Report each line of the data below in which "Rendered" appears.

Saved entries

-------

-- ==== Sys2Proof/Machine/Flags.lean ====
section
/-! DEFINITION. The block has no flags (10_state.md R30). Here stand the conditions its operations test, each
once, and the arithmetic of the checksum (40_checksum.md). -/

namespace Sys2Proof.Machine

/-- `CK_INIT` (R91). -/
def ckInit (b : Byte) : Word := zext16 b

/-- `CK_FOLD` (R92): wrapping addition, nothing kept of the overflow. -/
def ckFold (c : Word) (b : Byte) : Word := add16 c (zext16 b)

/-- `CK_SUM` (R93): fold left from zero. -/
def ckSum (bytes : List Byte) : Word := bytes.foldl ckFold 0

/-- "declared length < 6 is rejected" (R104). -/
def lengthRejected (l : Word) : Bool := decide (l.toNat < Config.lenMin)

/-- `|nb| + 3 == len`, with `n` bytes in the buffer after the append (R105). -/
def payloadComplete (n : Nat) (len : Word) : Bool := n + Config.lenOverhead == len.toNat

/-- Equality of the received and the computed checksum, all 16 bits (R107). -/
def checksumMatches (received computed : Word) : Bool := received == computed

end Sys2Proof.Machine
end

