-- ==== Sys2Proof/Machine/Ops.lean ====
section
/-! DEFINITION. The shared operations over the state: its named updates, the end of a frame, raising an error
(60_exceptions.md R171), giving a result, and taking an event. -/

namespace Sys2Proof.Machine

/-- The outcome of one operation. -/
abbrev StepOutcome := Host.Outcome State Fault Refusal

def State.setSt (s : State) (v : SyncState) : State := { s with st := v }
def State.setCk (s : State) (v : Word) : State := { s with ck := v }
def State.setLen (s : State) (v : Word) : State := { s with len := v }
def State.setRxh (s : State) (v : Byte) : State := { s with rxh := v }
def State.setBuf (s : State) (v : Memory) : State := { s with buf := v }
def State.setResult (s : State) (v : Result) : State := { s with result := some v }
def State.setClosed (s : State) (v : Bool) : State := { s with closed := v }
def State.setPending (s : State) (v : List Event) : State := { s with pending := v }

/-- `ck`, `len`, `rxh` and `buf` become dead: each takes a free value, the buffer one of at most `BUF_CAP`
bytes (R27; notes/assumptions/1.md). -/
def State.killRegisters (s : State) : State :=
  { s with
    ck := Config.freeCk s.free
    len := Config.freeLen s.free
    rxh := Config.freeRxh s.free
    buf := Memory.ofBytes ((Config.freeBuf s.free).take Config.bufCap)
    free := s.free + 1 }

/-- `st <- AwaitingHeader`, after which the other registers are dead (R104, R107, R109). In AwaitingHeader
they already are, and nothing changes (R109: "`RESET` in state `AH` changes nothing"). -/
def State.endFrame (s : State) : State :=
  match s.st with
  | .awaitingHeader => s
  | _ => s.killRegisters.setSt .awaitingHeader

/-- Raising a framing error, this block's exception entry (R171): the error with its operands is what the
step gives, `st` becomes AwaitingHeader, the other registers are dead, nothing is saved and there is no
handler. There is no return operation (R173): the next event is an ordinary step in AwaitingHeader. -/
def raiseError (e : FrameError) (s : State) : State × FsyOutcome :=
  (s.endFrame, .frameError e)

/-- A decode as a result of the block (R140): passed through unchanged. -/
def resultOfDecoded : Decoded → Result
  | .packet p => .packet p
  | .error e => .packetError e

/-- The operations that take an input event: after `CLOSE` the instance takes none (R143, R145, U12). -/
def acceptEvent (s : State) (k : State → StepOutcome) : StepOutcome :=
  if s.closed then .fault .runEnded else k s

/-- The position in the wire frame, which plays the program counter's role (R29). -/
def State.pos (s : State) : Nat :=
  match s.st with
  | .awaitingHeader => 0
  | .awaitingLengthByte1 => 1
  | .awaitingLengthByte2 => 2
  | .accumulatingPayload => 3 + s.cnt
  | .awaitingChecksumByte1 => s.len.toNat
  | .awaitingChecksumByte2 => s.len.toNat + 1

end Sys2Proof.Machine
end

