-- ==== Sys2Proof/Machine/HostSide.lean ====
section
/-! DEFINITION. The host at the block's boundary, as far as the spec settles it (43_stream_composition.md R146 to
R150), over the open parameters (00_scope.md R6; notes/assumptions/24.md). The block's step reads none of
this. -/

namespace Sys2Proof.Machine

/-! Presenting events (R146, R148). -/

/-- What one turn of the producer loop finds. -/
inductive ProducerTurn where
  | byteRead (b : Byte)
  | readTimedOut
  | transientFailure
  | linkClosed
  | consumerDropped
  | resetWanted
  deriving DecidableEq, Repr

/-- The event a turn presents (R146; `RESET` and a dropped consumer: R148). -/
def eventOfTurn : ProducerTurn → Event
  | .byteRead b => .byte b
  | .readTimedOut | .transientFailure => .idle
  | .linkClosed | .consumerDropped => .close
  | .resetWanted => .reset

/-- A turn, and how long its read of the link lasted, in seconds. -/
structure TimedTurn where
  turn    : ProducerTurn
  seconds : ℚ
  deriving DecidableEq, Repr

/-- "reads are individually bounded by a short timeout" (R148): no turn outlasts `READ_TIMEOUT`, and one that
times out lasts all of it. -/
def TimedTurn.Bounded (p : Config.OpenParams) (t : TimedTurn) : Prop :=
  0 ≤ t.seconds ∧ t.seconds ≤ p.readTimeout ∧ (t.turn = .readTimedOut → t.seconds = p.readTimeout)

/-! The hand-off queue and its consumer (R149, R150). -/

/-- The Packets not yet consumed, first completed first, and the closed signal. -/
structure HandOff where
  waiting : List Packet
  closed  : Bool
  deriving DecidableEq, Repr

/-- Whether the queue takes one more Packet. -/
def HandOff.hasRoom (p : Config.OpenParams) (q : HandOff) : Bool :=
  match p.queueDepth with
  | none => true
  | some depth => decide (q.waiting.length < depth)

/-- What a result does to the queue (R147). None where the queue is full: "the source does not fix [...] what
the producer does when it is full" (R149). -/
def HandOff.take (p : Config.OpenParams) (q : HandOff) (r : Result) : Option HandOff :=
  match hostAction r with
  | .nothing | .logFrameError _ | .logPacketError _ => some q
  | .publish packet =>
    if q.hasRoom p then some { q with waiting := q.waiting ++ [packet] } else none
  | .closeQueue => some { q with closed := true }

/-- What a trace does to the queue while nothing is consumed. -/
def HandOff.takeAll (p : Config.OpenParams) (q : HandOff) : List Result → Option HandOff
  | [] => some q
  | r :: rest =>
    match q.take p r with
    | some q' => q'.takeAll p rest
    | none => none

/-- What the consumer's one operation gives (R150). -/
inductive ConsumerView where
  | packet (packet : Packet)
  | suspended
  | exhausted
  deriving DecidableEq, Repr

/-- The consumer's operation: the oldest Packet; with none, exhaustion once the producer has terminated, for
good, and until then the consumer is suspended (R150). -/
def HandOff.consume (q : HandOff) : ConsumerView × HandOff :=
  match q.waiting with
  | packet :: rest => (.packet packet, { q with waiting := rest })
  | [] => (if q.closed then .exhausted else .suspended, q)

/-- The Packets of a trace. -/
def packetsOf (results : List Result) : List Packet :=
  results.filterMap fun
    | .packet packet => some packet
    | .incomplete | .frameError _ | .packetError _ | .ended => none

/-! Rendering (R10). -/

/-- A Distance packet's values in a floating-point format. -/
structure Rendered (fmt : Config.FloatFormat) where
  radarSpeed  : BitVec fmt.width
  startAngle  : BitVec fmt.width
  offsetAngle : BitVec fmt.width
  distances   : List (BitVec fmt.width)
  deriving DecidableEq, Repr

/-- Every rendering is a function of the exact values (R10, D13). -/
def Distance.render (p : Config.OpenParams) (d : Distance) : Rendered p.floatFmt where
  radarSpeed  := p.floatFmt.encode d.radarSpeed
  startAngle  := p.floatFmt.encode d.startAngle
  offsetAngle := p.floatFmt.encode d.offsetAngle
  distances   := d.distances.map p.floatFmt.encode

end Sys2Proof.Machine
end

-------

• Solution:
structure Rendered (fmt : Config.FloatFormat) where
def Distance.render (p : Config.OpenParams) (d : Distance) : Rendered p.floatFmt where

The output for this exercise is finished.